Leek Gruyere Quiche

16 ingredients
6 steps

Ingredients

  • Crust:
  • 1 1/2 cups all-purpose flour
  • 5 tablespoons cold unsalted butter
  • 1 large egg
  • 1 pinch salt
  • 1 tablespoon cold water, or as needed
  • Filling:
  • 1 tablespoon extra-virgin olive oil
  • 2 leeks, white parts only, thinly sliced
  • 4 eggs
  • 9 ounces creme fraiche
  • 3/4 cup grated Gruyere cheese
  • 1/2 cup grated Emmentaler cheese
  • 1/3 cup cubed fully cooked ham
  • freshly ground white pepper
  • 1 pinch ground nutmeg

Directions

  1. 1
    Combine flour, butter, 1 egg, and salt in a bowl.

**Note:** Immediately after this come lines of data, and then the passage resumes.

/-- The host port, its controllers, namespaces, programs and what they have answered. -/
structure HostPort where
  /-- Mode in effect: false single, true dual (R290). -/
  dual : Bool := false
  p0Speed : Nat := 0
  p0Width : Nat := 0
  p1Speed : Nat := 0
  p1Width : Nat := 0
  /-- Link speed and width that the host offers, by port whose PERST# is deasserted (R460). -/
  offers : Table (Nat × Nat) := []
  /-- Power state in effect (Table 12.11). -/
  powerState : Nat := 0
  controllers : Table Controller := []
  namespaces : Table Ns := []
  programs : Table Prog := []
  ops : List Op := []
  nextOp : Nat := 0
  completions : List Completion := []
  aens : List Aen := []
  /-- Writes to host memory issued for commands, oldest first (R292). -/
  hostWrites : List HostWrite := []
  /-- Tick from which the patrol waits in PS3 or PS4, and ticks that its pass has waited so (R318). -/
  patrolHeld : Option Nat := none
  patrolLost : Nat := 0
  /-- The function whose burst is or was last taken across the controllers (R296). -/
  turn : Nat := 33
  regReplies : List RegReply := []
  /-- Set Features values in effect and saved (R281, R285, R405, R421). -/
  earlyWarning : Word := 0x0A1402FF#32
  patrolDays : Nat := 7
  encryptNew : Bool := true
  powerCap0 : Nat := 650
  powerCap1 : Nat := 650
  /-- Free values drawn for contents that the spec leaves to NVMe (model's own counter,
  notes/assumptions/24.md). -/
  draws : Nat := 0
deriving DecidableEq, Repr

/-! ## Benches -/

/-- A matrix array operation issued and not started (R125). -/
inductive ArrayOp where
  /-- With the tile's header once the array's header buffer has taken it (R91), at its own addresses. -/
  | load (logical addr : Nat) (inT0 : Bool) (pc : Nat) (header : Option Mem)
  | stream (logical addr bank first acc n fmt : Nat) (noAdd : Bool) (tile : Option (Nat × Bool)) (pc : Nat)
  | drain (logical block out bank first n fmt : Nat) (pc : Nat)
deriving DecidableEq, Repr

/-- An accumulator bank (R98): rows by 256 × row + column, token-scale latches, the channel latch
(256 scales and n_count) and the tile count. -/
structure Bank where
  acc : Table Word := []
  tokScale : Table Word := []
  chan : Option (List Word × Nat) := none
  tiles : Nat := 0
deriving DecidableEq, Repr

/-- A weight tile held by an array: the header fields the table builder uses, and what the code
registers hold as the code bytes of the image, row k from byte k × L on (R62, R63, R87). -/
structure TileRegs where
  format : Nat := 1
  blockPresent : Nat := 0
  kCount : Nat := 1
  nCount : Nat := 1
  codebook : List Int := []
  scales : List Word := []
  codes : Mem := []
deriving DecidableEq, Repr

/-- What an array is doing, one of the three kinds that may run at once (R102). -/
structure StreamRun where
  bank : Nat
  fmt : Nat
  first : Nat
  acc : Nat
  n : Nat
  noAdd : Bool
  act : Nat
  logical : Nat
  pc : Nat
deriving DecidableEq, Repr

/-- A running code load: the tile being shifted in. -/
structure LoadRun where
  tile : TileRegs
  logical : Nat
  /-- True for the reload of a shared array (R143). -/
  reload : Bool
deriving DecidableEq, Repr

/-- One physical matrix array with its table builder (R87-R104). -/
structure Arr where
  /-- The code registers and the header that the table builder uses; every code is 0 before the first load. -/
  tile : TileRegs := {}
  /-- The 24-bit partial-sum registers, cell (k, n) at 256 × k + n (R75, R87, R90); an unlisted one holds 0. -/
  psum : Table (BitVec 24) := []
  /-- Logical array whose codes it holds (code ownership, R143, R144). -/
  owner : Option Nat := none
  load : Option LoadRun := none
  streams : List StreamRun := []
  /-- Bank being drained, if one is. -/
  drain : Option Nat := none
  banks : Table Bank := []
  queue : List ArrayOp := []
  loadCyc : DWord := 0
  rows : DWord := 0
  retired : Bool := false
  retirePending : Bool := false
deriving DecidableEq, Repr

/-- The state field of BN_SEQ_STAT (Table 5.11). -/
inductive SeqState where
  | unbound | bound | running | waiting | ended | faulted
deriving DecidableEq, Repr

/-- A loaded address generator descriptor (Table 5.4). -/
structure AddrGen where
  space : Nat := 0
  param : Nat := 0
  laneStride : Int := 0
  base : Int := 0
  stride : List Int := []
deriving DecidableEq, Repr

/-- The sequencer of a bench (R115-R135, R148). -/
structure Sequencer where
  st : SeqState := .unbound
  pc : Nat := 0
  /-- Wait causes (bits of Table 5.11): fence, gate, request, route, barrier, array queue, vector,
  walker. -/
  waitCause : List Nat := []
  /-- Face die KCLK count at which the step began to wait, gate time excluded. -/
  waitSince : Option Nat := none
  /-- Face die KCLK count at which the wait on the gate began; its time is not counted (R130). -/
  gateSince : Option Nat := none
  /-- The step's BARRIER waits for release; the rest of the step follows it. -/
  atBarrier : Option Nat := none
  /-- The step's arrival waits for the release of an earlier arrival at that barrier (R133). -/
  arriving : Option Nat := none
  /-- The skip of the step at which the sequencer stands has been evaluated and was not taken (R118 step 1). -/
  skipTested : Bool := false
  /-- The actions of an END step have been performed and it waits as a fence does (R134). -/
  finishing : Bool := false
  loopCount : List (Option Nat) := [none, none, none, none]
  loopIdx : List Nat := [0, 0, 0, 0]
  ags : List (Option AddrGen) := [none, none, none, none]
  countRegs : List Nat := [0, 0, 0, 0]
  gateCount : Nat := 0
  /-- Tile address of each logical array's most recent LOAD, and whether it lies in T0 (R143). -/
  tileAddr : Table (Nat × Bool) := []
  routeQueue : List DWord := []
  /-- Remote posts on their way here: (word, posting bench), oldest first (R151). -/
  routeInbox : List (DWord × Nat) := []
  faultCode : Nat := 0
  faultPc : Nat := 0
  waitLimit : Nat := 0x0BB8
deriving DecidableEq, Repr

/-- What binding writes for a bench (Tables 5.14, 5.15, R141, R142). -/
structure Binding where
  prog : Nat := 0
  fn : Nat := 0
  logical : Nat := 0
  logicalRegion : Nat := 0
  arrayNeed : Nat := 0
  bankMask : Nat := 0
  /-- Physical array of logical array 0-3. -/
  arrayMap : List Nat := [0, 0, 0, 0]
  /-- Physical group of logical group 0-3. -/
  groupMap : List Nat := [0, 0, 0, 0]
  /-- Logical groups that its logical region uses: the union of the group masks (R141). -/
  groupMask : Nat := 0
  /-- Physical bank of logical bank b of logical array a at position 4a + b. -/
  bankMap : List Nat := [0, 1, 2, 3, 0, 1, 2, 3, 0, 1, 2, 3, 0, 1, 2, 3]
  stepCount : Nat := 0
  entryPc : Nat := 0
  kernelWords : Nat := 0
  jtCount : Nat := 0
  descCount : Nat := 0
deriving DecidableEq, Repr

/-- The vector unit (R136, R471): registers by number and lane, the kernel that runs. -/
structure VectorUnit where
  regs : Table (Table Word) := []
  running : Bool := false
  /-- Vector word to issue next. -/
  vpc : Nat := 0
  base : Nat := 0
  /-- Space of the base address: 1 T0, 2 tensor space. -/
  space : Nat := 0
  /-- pc of the step that launched the kernel. -/
  launchPc : Nat := 0
deriving DecidableEq, Repr

/-- The batch gate and the row queue of a bench (R105-R108). -/
structure Gate where
  /-- Stamps of the pending rows, oldest first (face die KCLK counts). -/
  rows : List Nat := []
  waiting : Bool := false
  /-- Set when the gate has fired for the waiting step and its rows are handed over. -/
  fired : Bool := false
  lastByDeadline : Bool := false
  fillTarget : Nat := 0x100
  deadlineTicks : Nat := 0
  fillCount : DWord := 0
  deadlineCount : DWord := 0
deriving DecidableEq, Repr

/-- A candidate of a query: distance, node, expanded (R243). -/
structure Cand where
  dist : Int
  node : Nat
  expanded : Bool := false
deriving DecidableEq, Repr

/-- One query of a walker search (R238, R243, R242). -/
structure Query where
  stopped : Bool := false
  stopReason : Nat := 0
  q : List Cand := []
  r : List (Int × Nat) := []
  /-- Bits set in the visited filter (R247). -/
  seen : List Nat := []
  stall : Nat := 0
  visits : Nat := 0
  expansions : Nat := 0
  pagesRead : Nat := 0
  pagesShared : Nat := 0
  dangling : Nat := 0
  tombstoned : Nat := 0
  filteredOut : Nat := 0
  /-- Expansions in flight: distance and node of candidates taken that wait for their page. -/
  inFlight : List (Int × Nat) := []
  /-- Next node of an exhaustive scan (R253). -/
  nextNode : Nat := 0
deriving DecidableEq, Repr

Knead together with your hands, adding as much water as needed, in small amounts, to create a smooth dough. Shape dough into a ball, flatten, and wrap in plastic wrap. Refrigerate for at least 30 minutes.
  2. 2
    Preheat the oven to 400 degrees F (200 degrees C). Grease a 10-inch springform pan.
  3. 3
    Heat olive oil in a skillet and cook leeks over medium heat until translucent, about 5 minutes.
  4. 4
    Remove dough from fridge. Dust a work surface with flour and roll out dough into a circle about 1 inch larger than the springform pan. Fold carefully in half, lift up, and unfold over the pan. Press over the bottom and 1 inch up the sides.
  5. 5
    Whisk 4 eggs and creme fraiche in a bowl. Stir in leeks, Gruyere cheese, Emmentaler cheese, and ham. Season with white pepper and nutmeg. Pour over the crust and spread evenly with the back of a spoon.
  6. 6
    Bake in the preheated oven until filling is set, about 30 minutes.